JPS6383109A - Modifier for polymer and modification method - Google Patents

Abstract

PURPOSE:To obtain the title modifier which is excellent in compatibility with an ethylenically unsaturated monomer and can give a uniform copolymer, comprising a sulfonic acid (salt) of a specified formula. CONSTITUTION:A modifier for polymer, comprising a sulfonic acid (salt) of formula I (wherein R is H or CH3, X is a group of formula II or III, A is a 2-4C alkylene, n and l are each an integer >=2, M is a monovalent or bivalent cation and m is 1 or 2), e.g., a compound obtained by esterifying (meth)acrylic acid with a polyoxyalkylenealkyl halide and converting the product into a sulfonic acid (optionally, salt) by treatment with a sulfonating agent. This modifier has good compatibility with the monomer to be polymerized, so that it can give a uniform polymer. Further, a polymer of improved performances (degree of polymerization, dyeability, antistatic property, etc.) can be obtained with a monomer conversion at least equivalent to that attained when a modifier comprising a well-known anionic monomer is used. The obtained polymer emulsion has excellent mechanical and chemical stability and a reduced foaming property, and a film or a coating obtained therefrom is excellent in water resistance and adhesiveness.

Description

[Detailed Description of the Invention] [Industrial Application Field] The present invention relates to a polymer modifier and a modification method.

[Conventional technology]

Conventionally, polymers such as (meth)acrylonitrile (abbreviated as acrylonitrile and/or methacrylonitrile) are used.

Similar expressions will be used below. ), (meth)acrylic acid or its salts or esters, vinyl chloride, vinylidene chloride, styrene, and other ethylenically unsaturated monomers (hereinafter referred to as monomers). ) It is known to use acrylate (salt).

[Problem that the invention seeks to solve]

However, sulfoalkyl (meth)acrylates (
salt) has poor compatibility with the monomer to be polymerized, making it impossible to obtain a uniform copolymer.

[Means for solving problems]

The present inventors have conducted intensive studies on polymer modifiers and polymer modification methods that have good compatibility with the monomers to be polymerized and can yield uniform copolymers.

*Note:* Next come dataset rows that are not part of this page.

-- ==== Sys2Proof/Machine/State.lean ====
section
/-! DEFINITION. The state of the part, block by block, as plain data: every item the chapters of spec/ say a
block holds, the values of power-on (`State.reset`), and the model's own queue of waiting commands. -/

namespace Sys2Proof.Machine

/-! ### Channel map (chapter 01) -/

/-- The weighting of a level path: A, C or Z (R2). -/
inductive Weighting where
  | a | c | z
  deriving DecidableEq, Repr

/-- The weighting of a peak path: C or Z (R2). -/
inductive PeakWeighting where
  | c | z
  deriving DecidableEq, Repr

/-- Where a channel's levels go (R2). -/
inductive Role where
  | member | reference | monitor
  deriving DecidableEq, Repr

/-- What is sent in a quenched channel's slot (R2, R161). -/
inductive FillMode where
  | pass | zero | hold
  deriving DecidableEq, Repr

/-- The number of silent slices that makes a channel absent: 8 or 40 (R2, R51). -/
inductive AbsentIntegration where
  | eight | forty
  deriving DecidableEq, Repr

/-- A channel entry of the map (R2). Levels are in 0.01 dB, the check interval in minutes. -/
structure ChannelEntry where
  enabled : Bool
  sourceSlot : Fin 64
  levelWeighting : Weighting
  peakWeighting : PeakWeighting
  sensitivity : Level
  role : Role
  group : Option Grp
  absentIntegration : AbsentIntegration
  absentThreshold : Nat
  overloadCount : Nat
  fillMode : FillMode
  autoCheck : Bool
  checkInterval : Nat
  referenceResponse : Level
  tolerance : Nat
  quietLevel : Level
  deriving DecidableEq, Repr

/-- A group entry of the map (R3). -/
structure GroupEntry where
  enabled : Bool
  background : Option Chan
  correction : Bool
  alertWindow : Nat
  crestThreshold : Nat
  impulseFloor : Level
  impulseHold : Nat
  deriving DecidableEq, Repr

/-- One map: 16 channel entries and 8 group entries (R4). -/
structure ChannelMap where
  channels : Vector ChannelEntry 16
  groups : Vector GroupEntry 8
  deriving DecidableEq, Repr

/-- The two staged banks (R4). -/
inductive Bank where
  | a | b
  deriving DecidableEq, Repr

/-- The Slot Router's four maps; the pending one may be absent and names its bank (R4). -/
structure Router where
  bankA : ChannelMap
  bankB : ChannelMap
  active : ChannelMap
  pendingMap : Option (ChannelMap × Bank)
  deriving DecidableEq, Repr

/-- The five locked fields of a channel entry (R2, column "Locked"). -/
structure LockedFields where
  sourceSlot : Fin 64
  levelWeighting : Weighting
  peakWeighting : PeakWeighting
  sensitivity : Level
  referenceResponse : Level
  deriving DecidableEq, Repr

/-! ### Weighting filters (chapter 02) -/

/-- Five coefficients, each a signed 32-bit integer standing for itself over 2^28 (R17, R18). -/
structure CoefSet where
  b0 : Int
  b1 : Int
  b2 : Int
  a1 : Int
  a2 : Int
  deriving DecidableEq, Repr

/-- One section of the coefficient table (R18). -/
structure CoefSection where
  inForce : CoefSet
  waiting : Option CoefSet
  written : Bool
  deriving DecidableEq, Repr

/-- The state of one section of one path: its previous two inputs and outputs (R19). -/
structure SectionState where
  s1 : Int
  s2 : Int
  y1 : Int
  y2 : Int
  deriving DecidableEq, Repr

/-- The states of a path's three sections (R16). -/
structure PathState where
  sec0 : SectionState
  sec1 : SectionState
  sec2 : SectionState
  deriving DecidableEq, Repr

/-! ### Slices and channel condition (chapters 03 and 04) -/

/-- The state of a channel (R47). -/
inductive ChannelState where
  | off | settling | live | absent | checking
  deriving DecidableEq, Repr

/-- A slice in progress (R29). -/
structure Slice where
  n : Nat
  energy : Nat
  peak : Nat
  clipCount : Nat
  rawMin : Option Int
  rawMax : Option Int
  saturated : Bool
  holdOver : Bool
  discarded : Bool
  takenIn : ChannelState
  deriving DecidableEq, Repr

/-- The signal class of a slice record (R38). -/
inductive SignalClass where
  | empty | silent | present | sparse
  deriving DecidableEq, Repr

/-- What a slice record holds when it has data: the exact intensity and the rounded levels with their
underrange flags (R35, R36); the crest is formed from the two levels (R37). -/
structure SliceLevels where
  intensity : Intensity
  lt : Level
  ltUnder : Bool
  lpk : Level
  lpkUnder : Bool
  deriving DecidableEq, Repr

/-- A slice record (R32). Data is yes exactly when `levels` is present (R33). -/
structure SliceRecord where
  second : Nat
  index : Nat
  takenIn : ChannelState
  n : Nat
  levels : Option SliceLevels
  overload : Bool
  clipCount : Nat
  rawMin : Option Int
  rawMax : Option Int
  signal : SignalClass
  holdOver : Bool
  discarded : Bool
  deriving DecidableEq, Repr

/-- The channel second in formation (R40): the qualifying records' count, sum and overload, how many records it has
taken, and how many of them carry the discarded mark (R42; log 42). -/
structure SecondForming where
  qualifying : Nat
  sum : Intensity
  overload : Bool
  records : Nat
  discardedSlices : Nat
  deriving DecidableEq, Repr
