/-- The records a group awaits, in channel order (R76). -/
def State.awaitedRecords (s : State) (records : Vector (Option SliceRecord) 16) (g : Grp) :
    List (SliceRecord × Suspect) :=
  (channelsOf s.groups[g].awaited).filterMap fun c => records[c].map fun r => (r, s.channels[c].cond.suspect)

/-- The group slice and its admitted records: its marks are those every record carries, or the handed position's where
none is awaited (R77, R78). -/
def State.groupSlice (s : State) (records : Vector (Option SliceRecord) 16) (g : Grp) : GroupSlice × List Admitted :=
  let awaited := s.awaitedRecords records g
  let admitted := awaited.filterMap fun r => admission r.1 r.2
  let marks := match awaited with
    | r :: _ => (r.1.holdOver, r.1.discarded)
    | [] => (s.time.handedHoldOver, s.time.held)
  (formGroupSlice s.time.runningSecond s.time.sliceIndex marks.1 marks.2 admitted, admitted)

/-- A group at a slice boundary, once its group slice is formed and handed on (R78, R79, R111, R112, R115). -/
def State.groupAfterSlice (s : State) (records : Vector (Option SliceRecord) 16) (g : Grp) : Group × Chains :=
  let e := s.router.active.groups[g]
  if e.enabled then
    let f := s.groupSlice records g
    (s.groups[g].takeSlice e f.1 f.2).immediate g (decide (s.control.mode = .run))
      (covered s.exclusions g s.time.runningSecond) f.1
  else (s.groups[g], [])

/-! ### What the boundary opens -/

/-- What stands as the new slice opens: the time record and the positions handed, the maps after an activation, the
coefficient table. -/
structure Opening where
  time : TimeBase
  handed : List Handed
  clockSet : Bool
  router : Router
  mapEvent : Option Event
  coefs : Vector CoefSection 6
  deriving DecidableEq, Repr

/-- The opening of a slice, or of a second (R9, R10, R25, R63, R64, R69, R71 to R73). -/
def State.opening (s : State) (second : Bool) : Opening :=
  if second then
    let t := s.time.secondBoundary s.control.mode
    let r := s.router.activate s.control.lock s.control.locked t.time.runningSecond
    { time := t.time, handed := t.handed, clockSet := t.clockSet, router := r.1, mapEvent := r.2
      coefs := coefsAtBoundary s.control.lock s.coefs }
  else
    { time := s.time.sliceBoundary, handed := [], clockSet := false, router := s.router, mapEvent := none
      coefs := coefsAtBoundary s.control.lock s.coefs }

/-- Rows 1 to 4 of R48 for a channel at this boundary (R11, R12, R25). -/
def State.disturbed (s : State) (op : Opening) (c : Chan) : Option Row :=
  let new := op.router.active.channels[c]
  disturbance s.router.active.channels[c] new
    (usesAffected (affectedA s.control.lock s.coefs) (affectedC s.control.lock s.coefs) new) s.channels[c].cond.state

/-- The Check Engine at the boundary, before the states are decided (R134 to R136, R139). -/
def State.checkAtBoundary (s : State) (records : Vector (Option SliceRecord) 16) (op : Opening) : CheckClose :=
  s.check.atBoundary (fun c => records[c]) s.router.active op.router.active (fun c => (s.disturbed op c).isSome)
    op.time.runningSecond

/-- A channel's condition brought up to date from the closing slice, with the requests handed at this boundary (R48,
R54). -/
def countedCondition (c : Chan) (cond : Condition) (record : Option SliceRecord) (x : CheckClose) : Condition :=
  let counted := match record with
    | some r => cond.count r
    | none => cond
  { counted with request := requestAfter x.ends x.withdrawn c counted.request }
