-- ==== Sys2Proof/Machine/Operands.lean ====
section
/-! DEFINITION. Request payloads read into the operands of the commands, with the BAD_ARGUMENT tests and clamps of
each command's own rule (R2, R3, R7, R23, R94, R95, R96, R121, R144, R180, R184, R187), and the same entries laid out as
answer payloads (R175). A reader answers `none` exactly where the rule answers BAD_ARGUMENT. -/

namespace Sys2Proof.Machine

/-- Set a value outside its range to the nearer end (Conventions; R2). -/
def clamp (lo hi n : Nat) : Nat := min hi (max lo n)

/-- A level field of range 0.00 to 199.99 dB (R2). -/
def levelField (n : Nat) : Option Level :=
  if n ≤ 19999 then some n else none

/-- A payload of the length its form asks for (R180). -/
def ofLength (p : List Byte) (n : Nat) : Option Unit :=
  if p.length = n then some () else none

/-! ### Map commands -/

/-- The channel entry of a MAP CHANNEL write, from byte 2 of the payload (R2, R175). -/
def channelEntryOf (p : List Byte) : Option ChannelEntry := do
  let enabled ← yesNoOf (field p 2 1)
  let sourceSlot ← indexOf 64 (field p 3 1)
  let levelWeighting ← weightingOf (field p 4 1)
  let peakWeighting ← peakWeightingOf (field p 5 1)
  let sensitivity ← levelField (field p 6 2)
  let role ← roleOf (field p 8 1)
  let group ← groupOf (field p 9 1)
  let absentIntegration ← absentIntegrationOf (field p 10 1)
  let fillMode ← fillModeOf (field p 14 1)
  let autoCheck ← yesNoOf (field p 15 1)
  let referenceResponse ← levelField (field p 18 2)
  let quietLevel ← levelField (field p 22 2)
  pure
    { enabled, sourceSlot, levelWeighting, peakWeighting, sensitivity, role, group, absentIntegration,
      absentThreshold := field p 11 2
      overloadCount := clamp 1 255 (field p 13 1)
      fillMode, autoCheck
      checkInterval := clamp 60 1440 (field p 16 2)
      referenceResponse
      tolerance := clamp 10 200 (field p 20 2)
      quietLevel }

/-- A channel entry in the layout of its write payload, after map and channel (R175). -/
def channelEntryBytes (e : ChannelEntry) : List Byte :=
  beBytes 1 (yesNoCode e.enabled) ++ beBytes 1 e.sourceSlot ++ beBytes 1 (weightingCode e.levelWeighting)
    ++ beBytes 1 (peakWeightingCode e.peakWeighting) ++ beBytes 2 e.sensitivity ++ beBytes 1 (roleCode e.role)
    ++ beBytes 1 (groupCode e.group) ++ beBytes 1 e.absentIntegration.slices ++ beBytes 2 e.absentThreshold
    ++ beBytes 1 e.overloadCount ++ beBytes 1 (fillModeCode e.fillMode) ++ beBytes 1 (yesNoCode e.autoCheck)
    ++ beBytes 2 e.checkInterval ++ beBytes 2 e.referenceResponse ++ beBytes 2 e.tolerance ++ beBytes 2 e.quietLevel

/-- The group entry of a MAP GROUP write, from byte 2 of the payload (R3, R175). -/
def groupEntryOf (p : List Byte) : Option GroupEntry := do
  let enabled ← yesNoOf (field p 2 1)
  let background ← channelOf (field p 3 1)
  let correction ← yesNoOf (field p 4 1)
  let impulseFloor ← levelField (field p 9 2)
  pure
    { enabled, background, correction
      alertWindow := clamp 60 900 (field p 5 2)
      crestThreshold := clamp 0 4000 (field p 7 2)
      impulseFloor
      impulseHold := clamp 1 64 (field p 11 1) }

/-- A group entry in the layout of its write payload, after map and group (R175). -/
def groupEntryBytes (e : GroupEntry) : List Byte :=
  beBytes 1 (yesNoCode e.enabled) ++ beBytes 1 (channelCode e.background) ++ beBytes 1 (yesNoCode e.correction)
    ++ beBytes 2 e.alertWindow ++ beBytes 2 e.crestThreshold ++ beBytes 2 e.impulseFloor ++ beBytes 1 e.impulseHold

/-- A MAP CHANNEL write: bank, channel and entry (R5). -/
def mapChannelWriteOf (p : List Byte) : Option (Bank × Chan × ChannelEntry) := do
  ofLength p 24
  let m ← bankOf (field p 0 1)
  let c ← indexOf 16 (field p 1 1)
  let e ← channelEntryOf p
  pure (m, c, e)

/-- A MAP CHANNEL read: map and channel (R5). -/
def mapChannelReadOf (p : List Byte) : Option (MapName × Chan) := do
  ofLength p 2
  let m ← mapNameOf (field p 0 1)
  let c ← indexOf 16 (field p 1 1)
  pure (m, c)

/-- A MAP GROUP write: bank, group and entry (R6). -/
def mapGroupWriteOf (p : List Byte) : Option (Bank × Grp × GroupEntry) := do
  ofLength p 12
  let m ← bankOf (field p 0 1)
  let g ← indexOf 8 (field p 1 1)
  let e ← groupEntryOf p
  pure (m, g, e)

/-- A MAP GROUP read: map and group (R6). -/
def mapGroupReadOf (p : List Byte) : Option (MapName × Grp) := do
  ofLength p 2
  let m ← mapNameOf (field p 0 1)
  let g ← indexOf 8 (field p 1 1)
  pure (m, g)

/-- A MAP COMMIT: the bank (R7). -/
def mapCommitOf (p : List Byte) : Option Bank := do
  ofLength p 1
  bankOf (field p 0 1)

/-! ### Coefficients -/

/-- A COEF SECTION write: the section and its five coefficients (R23). -/
def coefWriteOf (p : List Byte) : Option (Fin 6 × CoefSet) := do
  ofLength p 22
  let i ← coefIndexOf (field p 0 1) (field p 1 1)
  pure (i,
    { b0 := signedField p 2 4
      b1 := signedField p 6 4
      b2 := signedField p 10 4
      a1 := signedField p 14 4
      a2 := signedField p 18 4 })

/-- A COEF SECTION read: the section (R24). -/
def coefReadOf (p : List Byte) : Option (Fin 6) := do
  ofLength p 2
  coefIndexOf (field p 0 1) (field p 1 1)

/-- A section and a coefficient set in the 22 bytes of the write payload (R23, R24, R175). -/
def coefBytes (i : Fin 6) (k : CoefSet) : List Byte :=
  beBytes 1 (i.val / 3) ++ beBytes 1 (i.val % 3) ++ beSigned 4 k.b0 ++ beSigned 4 k.b1 ++ beSigned 4 k.b2
    ++ beSigned 4 k.a1 ++ beSigned 4 k.a2

/-! ### Schedule commands -/

/-- A PERIOD ENTRY write: the index and the period fields, held in an entry without limits (R94). -/
def periodWriteOf (p : List Byte) : Option (Per × PeriodEntry) := do
  ofLength p 9
  let name ← scheduleNameOf (field p 0 1)
  let i ← indexOf 24 (field p 1 1)
  let enabled ← yesNoOf (field p 2 1)
  let startMinute := field p 4 2
  let endMinute := field p 6 2
  let length ← windowLengthOf (field p 8 1)
  if name = .staged ∧ field p 3 1 < 128 ∧ startMinute ≤ 1439 ∧ 1 ≤ endMinute ∧ endMinute ≤ 1440
      ∧ startMinute < endMinute then
    pure (i, { enabled, days := BitVec.ofNat 7 (field p 3 1), startMinute, endMinute, length,
               limits := Vector.replicate 8 none })
  else none

/-- A PERIOD ENTRY read: the schedule and the index (R94). -/
def periodReadOf (p : List Byte) : Option (ScheduleName × Per) := do
  ofLength p 2
  let name ← scheduleNameOf (field p 0 1)
  let i ← indexOf 24 (field p 1 1)
  pure (name, i)

/-- The period fields of an entry in the layout of their write payload, after schedule and index (R175). -/
def periodBytes (e : PeriodEntry) : List Byte :=
  beBytes 1 (yesNoCode e.enabled) ++ beBytes 1 e.days.toNat ++ beBytes 2 e.startMinute ++ beBytes 2 e.endMinute
    ++ beBytes 1 (windowLengthCode e.length)

/-- An optional level of a group limit record: read only where its presence mark is set (R95; log 15). -/
def optionalLevel (present : Bool) (n : Nat) : Option (Option Level) :=
  if present then (levelField n).map some else some none

/-- The group limit record of a GROUP LIMIT write, from byte 4 of the payload (R93, R95, R175). -/
def limitRecordOf (p : List Byte) : Option LimitRecord := do
  let mask := BitVec.ofNat 8 (field p 4 1)
  let leq ← levelField (field p 5 2)
  let alert ← optionalLevel (mask.getLsbD 0) (field p 7 2)
  let lmax ← optionalLevel (mask.getLsbD 1) (field p 9 2)
  let peak ← optionalLevel (mask.getLsbD 2) (field p 11 2)
  pure { leq, alert, lmax, peak
         penalty := clamp 0 1000 (field p 13 2)
         threshold := clamp 1 255 (field p 15 1) }

/-- A GROUP LIMIT with the write flag set: the entry, the group, and the record written or `none` for the action
remove (R95). Either action has the 16 bytes of the write form (R175, R180); a remove ignores the record's fields (log 15). -/
def limitWriteOf (p : List Byte) : Option (Per × Grp × Option LimitRecord) := do
  ofLength p 16
  let name ← scheduleNameOf (field p 0 1)
  let i ← indexOf 24 (field p 1 1)
  let g ← indexOf 8 (field p 2 1)
  if name = .staged then
    match field p 3 1 with
    | 0 => (limitRecordOf p).map fun r => (i, g, some r)
    | 1 => pure (i, g, none)
    | _ => none
  else none

/-- A GROUP LIMIT with the write flag clear: the schedule, the entry and the group (R95). An action other than
write or remove is refused here too (log 15). -/
def limitReadOf (p : List Byte) : Option (ScheduleName × Per × Grp) := do
  ofLength p 4
  let name ← scheduleNameOf (field p 0 1)
  let i ← indexOf 24 (field p 1 1)
  let g ← indexOf 8 (field p 2 1)
  if field p 3 1 < 2 then pure (name, i, g) else none

/-- A group limit record in the layout of its write payload, after schedule, index and group (R175); the action is
write (log 15). -/
def limitBytes (r : LimitRecord) : List Byte :=
  beBytes 1 0 ++ flagBytes 1 [r.alert.isSome, r.lmax.isSome, r.peak.isSome] ++ beBytes 2 r.leq ++ levelBytes r.alert
    ++ levelBytes r.lmax ++ levelBytes r.peak ++ beBytes 2 r.penalty ++ beBytes 1 r.threshold

/-- A SCHEDULE COMMIT: the mode (R96). -/
def scheduleCommitOf (p : List Byte) : Option CommitMode := do
  ofLength p 1
  commitModeOf (field p 0 1)

/-! ### Exclusion commands -/

/-- The operands of EXCLUDE ADD, a duration of `none` being "open" (R121). -/
structure ExcludeRequest where
  offset : Int
  duration : Option Nat
  mask : GrpSet
  reason : Nat
  deriving DecidableEq, Repr

/-- An EXCLUDE ADD, less the test of step 2, which needs the current second (R121). -/
def excludeAddOf (p : List Byte) : Option ExcludeRequest := do
  ofLength p 10
  let offset := signedField p 0 4
  let duration := field p 4 4
  let mask : GrpSet := BitVec.ofNat 8 (field p 8 1)
  let reason := field p 9 1
  if offset ≤ 86400 ∧ duration ≠ 0 ∧ mask ≠ 0 ∧ reason ≤ 15 then
    pure { offset, duration := if duration = allOnes 4 then none else some (min 86400 duration), mask, reason }
  else none

/-- The id of an EXCLUDE END or EXCLUDE CLEAR (R123, R124). -/
def excludeIdOf (p : List Byte) : Option (Fin 16) := do
  ofLength p 1
  indexOf 16 (field p 0 1)

/-- The selector of an EXCLUDE READ: "list" as `none`, or an id (R125, R175). -/
def excludeReadOf (p : List Byte) : Option (Option (Fin 16)) := do
  ofLength p 1
  if field p 0 1 = 255 then pure none else (indexOf 16 (field p 0 1)).map some

/-! ### The rest -/

/-- The channel mask of a CHECK START, not empty (R144). -/
def checkStartOf (p : List Byte) : Option ChanSet := do
  ofLength p 2
  if field p 0 2 = 0 then none else pure (BitVec.ofNat 16 (field p 0 2))

/-- The channel of CHECK READ, LEVEL READ and STATS READ (R45, R88, R146). -/
def channelArgOf (p : List Byte) : Option Chan := do
  ofLength p 1
  indexOf 16 (field p 0 1)

/-- A command without payload (R175, R180). -/
def noPayload (p : List Byte) : Option Unit := ofLength p 0

/-- The part a STATUS names; an empty payload asks for part 0 (R182). -/
def statusPartOf (p : List Byte) : Option (Fin 3) :=
  if p.length = 0 then some 0 else do
    ofLength p 1
    indexOf 3 (field p 0 1)

/-- The mode a SET MODE names: CONFIG or RUN (R184; codes: log 9). -/
def setModeOf (p : List Byte) : Option Mode := do
  ofLength p 1
  match field p 0 1 with
  | 1 => some .config
  | 2 => some .run
  | _ => none

/-- The level a LOCK names: 1 or 2 (R187). -/
def lockOf (p : List Byte) : Option Nat := do
  ofLength p 1
  match field p 0 1 with
  | 1 => some 1
  | 2 => some 2
  | _ => none

/-- The day and second-of-day of a SET TIME (R68). -/
def setTimeOf (p : List Byte) : Option Pos := do
  ofLength p 4
  if field p 0 1 ≤ 6 ∧ field p 1 3 ≤ 86399 then pure { day := field p 0 1, second := field p 1 3 } else none

/-- The trim of a TRIM TIME, clamped to -4 to +4 (R70). -/
def trimOf (p : List Byte) : Option Int := do
  ofLength p 1
  pure (max (-4) (min 4 (signedField p 0 1)))

/-- The sequence of a RESULT READ (R151). -/
def resultReadOf (p : List Byte) : Option Nat := do
  ofLength p 2
  pure (field p 0 2)

end Sys2Proof.Machine
end

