-- ==== Sys2Proof/Machine/ScheduleCommands.lean ====
section
/-! DEFINITION. The schedule commands: PERIOD ENTRY, GROUP LIMIT, SCHEDULE COMMIT (R94 to R96). -/

namespace Sys2Proof.Machine

/-- The schedule a name stands for; the pending one may be absent (R92, R94). -/
def Schedules.named (s : Schedules) : ScheduleName → Option Schedule
  | .staged => some s.staged
  | .pendingSchedule => s.pendingSchedule.map (·.1)
  | .active => some s.active

/-- The code of a schedule name (R175). -/
def scheduleNameCode : ScheduleName → Nat
  | .staged => 0
  | .pendingSchedule => 1
  | .active => 2

/-- A staged entry written (R94, R95). -/
def Schedules.setStaged (s : Schedules) (i : Per) (e : PeriodEntry) : Schedules :=
  { s with staged := s.staged.set i e }

/-- The period fields replaced, the group limit records kept (R94). -/
def Schedules.writePeriod (s : Schedules) (i : Per) (e : PeriodEntry) : Schedules :=
  s.setStaged i { e with limits := s.staged[i].limits }

/-- A group limit record written, or removed (R95). -/
def Schedules.writeLimit (s : Schedules) (i : Per) (g : Grp) (r : Option LimitRecord) : Schedules :=
  s.setStaged i { s.staged[i] with limits := s.staged[i].limits.set g r }

/-- The groups that have a record in an entry (R94). -/
def limitGroups (e : PeriodEntry) : List Bool := e.limits.toList.map (·.isSome)

/-- The rule of PERIOD ENTRY with the write flag set. -/
def periodWriteRule (p : List Byte) (s : State) : Reply :=
  takeOutsideBoot s (periodWriteOf p) fun a =>
    .plain { s with schedules := s.schedules.writePeriod a.1 a.2 } .ok
      (beBytes 1 (scheduleNameCode .staged) ++ beBytes 1 a.1.val ++ periodBytes a.2)

/-- The rule of PERIOD ENTRY with the write flag clear: the entry, and the set of groups that have a record in it. -/
def periodReadRule (p : List Byte) (s : State) : Reply :=
  takeOutsideBoot s (periodReadOf p) fun a =>
    match s.schedules.named a.1 with
    | some d =>
      .plain s .ok (beBytes 1 (scheduleNameCode a.1) ++ beBytes 1 a.2.val ++ periodBytes d[a.2]
        ++ flagBytes 1 (limitGroups d[a.2]))
    | none => .plain s .notAvailable []

/-- The schedule, entry and group that a GROUP LIMIT answer names, before its record (R175). -/
def limitHead (n : ScheduleName) (i : Per) (g : Grp) : List Byte :=
  beBytes 1 (scheduleNameCode n) ++ beBytes 1 i.val ++ beBytes 1 g.val

/-- The rule of GROUP LIMIT with the write flag set: action write stores the record, action remove makes it absent. -/
def limitWriteRule (p : List Byte) (s : State) : Reply :=
  takeOutsideBoot s (limitWriteOf p) fun a =>
    .plain { s with schedules := s.schedules.writeLimit a.1 a.2.1 a.2.2 } .ok
      (match a.2.2 with
        | some r => limitHead .staged a.1 a.2.1 ++ limitBytes r
        | none => [])

/-- The rule of GROUP LIMIT with the write flag clear. -/
def limitReadRule (p : List Byte) (s : State) : Reply :=
  takeOutsideBoot s (limitReadOf p) fun a =>
    match (s.schedules.named a.1).bind fun d => d[a.2.1].limits[a.2.2] with
    | some r => .plain s .ok (limitHead a.1 a.2.1 a.2.2 ++ limitBytes r)
    | none => .plain s .notAvailable []

/-- The part with the staged schedule copied into the pending one (R96). -/
def State.commitSchedule (s : State) (m : CommitMode) : State :=
  { s with schedules := { s.schedules with pendingSchedule := some (s.schedules.staged, m) } }

/-- The rule of SCHEDULE COMMIT. -/
def scheduleCommitRule (p : List Byte) (s : State) : Reply :=
  takeOutsideBoot s (scheduleCommitOf p) fun m =>
    if 2 ≤ s.control.lock then .plain s .locked []
    else match firstOverlap s.schedules.staged with
      | some f => .plain s .invalidTable (tableFaultBytes f)
      | none => .plain (s.commitSchedule m) .pendingResult (beBytes 1 (commitModeCode m))

/-! ### The requests -/

/-- A PERIOD ENTRY write request taken. -/
def servePeriodWrite (r : Request) (s : State) : State :=
  s.serve (commandCode .periodEntry) true false r (periodWriteRule r.payload)

/-- A PERIOD ENTRY read request taken. -/
def servePeriodRead (r : Request) (s : State) : State :=
  s.serve (commandCode .periodEntry) false false r (periodReadRule r.payload)

/-- A GROUP LIMIT request with the write flag set taken, whichever action it names. -/
def serveLimitWrite (r : Request) (s : State) : State :=
  s.serve (commandCode .groupLimit) true false r (limitWriteRule r.payload)

/-- A GROUP LIMIT read request taken. -/
def serveLimitRead (r : Request) (s : State) : State :=
  s.serve (commandCode .groupLimit) false false r (limitReadRule r.payload)

/-- A SCHEDULE COMMIT request taken. -/
def serveScheduleCommit (r : Request) (s : State) : State :=
  s.serve (commandCode .scheduleCommit) r.write false r (scheduleCommitRule r.payload)

/-- PERIOD ENTRY, write form (R94). -/
def execPeriodEntryWrite (r : Request) (s : State) : Host.Outcome State Fault Refusal := .next (servePeriodWrite r s)

/-- PERIOD ENTRY, read form (R94). -/
def execPeriodEntryRead (r : Request) (s : State) : Host.Outcome State Fault Refusal := .next (servePeriodRead r s)

/-- GROUP LIMIT, action write (R95). -/
def execGroupLimitWrite (r : Request) (s : State) : Host.Outcome State Fault Refusal := .next (serveLimitWrite r s)

/-- GROUP LIMIT, action remove (R95). -/
def execGroupLimitRemove (r : Request) (s : State) : Host.Outcome State Fault Refusal := .next (serveLimitWrite r s)

/-- GROUP LIMIT, read form (R95). -/
def execGroupLimitRead (r : Request) (s : State) : Host.Outcome State Fault Refusal := .next (serveLimitRead r s)

/-- SCHEDULE COMMIT (R96). -/
def execScheduleCommit (r : Request) (s : State) : Host.Outcome State Fault Refusal := .next (serveScheduleCommit r s)

end Sys2Proof.Machine
end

We have arrived at the present invention. That is, the present invention is an alkylene group represented by general formula ~4. n is an integer of 2 or more. l is an integer of 2 or more. M is a monovalent or divalent cation. m is an integer of 1 to 2, and represents the valence of the cation M. ) A polymer modifier (first invention) consisting of a sulfonic acid (salt) represented by A method for modifying a polymer (second invention) characterized in that the method uses a sulfonic acid (salt) represented by the general formula (1) as an anionic monomer.

In the present invention, modifiers include not only those used for the purpose of modifying the polymer, but also those used for other purposes (for example, as an emulsifier for emulsion polymerization) and resulting in modification of the polymer. Also included are those that are

In general formula (1), examples of the alkylene group having 2 to 4 carbon atoms in A include an ethylene group, a propylene group, and a butylene group. These alkylene groups together with oxygen form oxyalkylene groups, and the oxyalkylene groups may be intercalated or different (block or random).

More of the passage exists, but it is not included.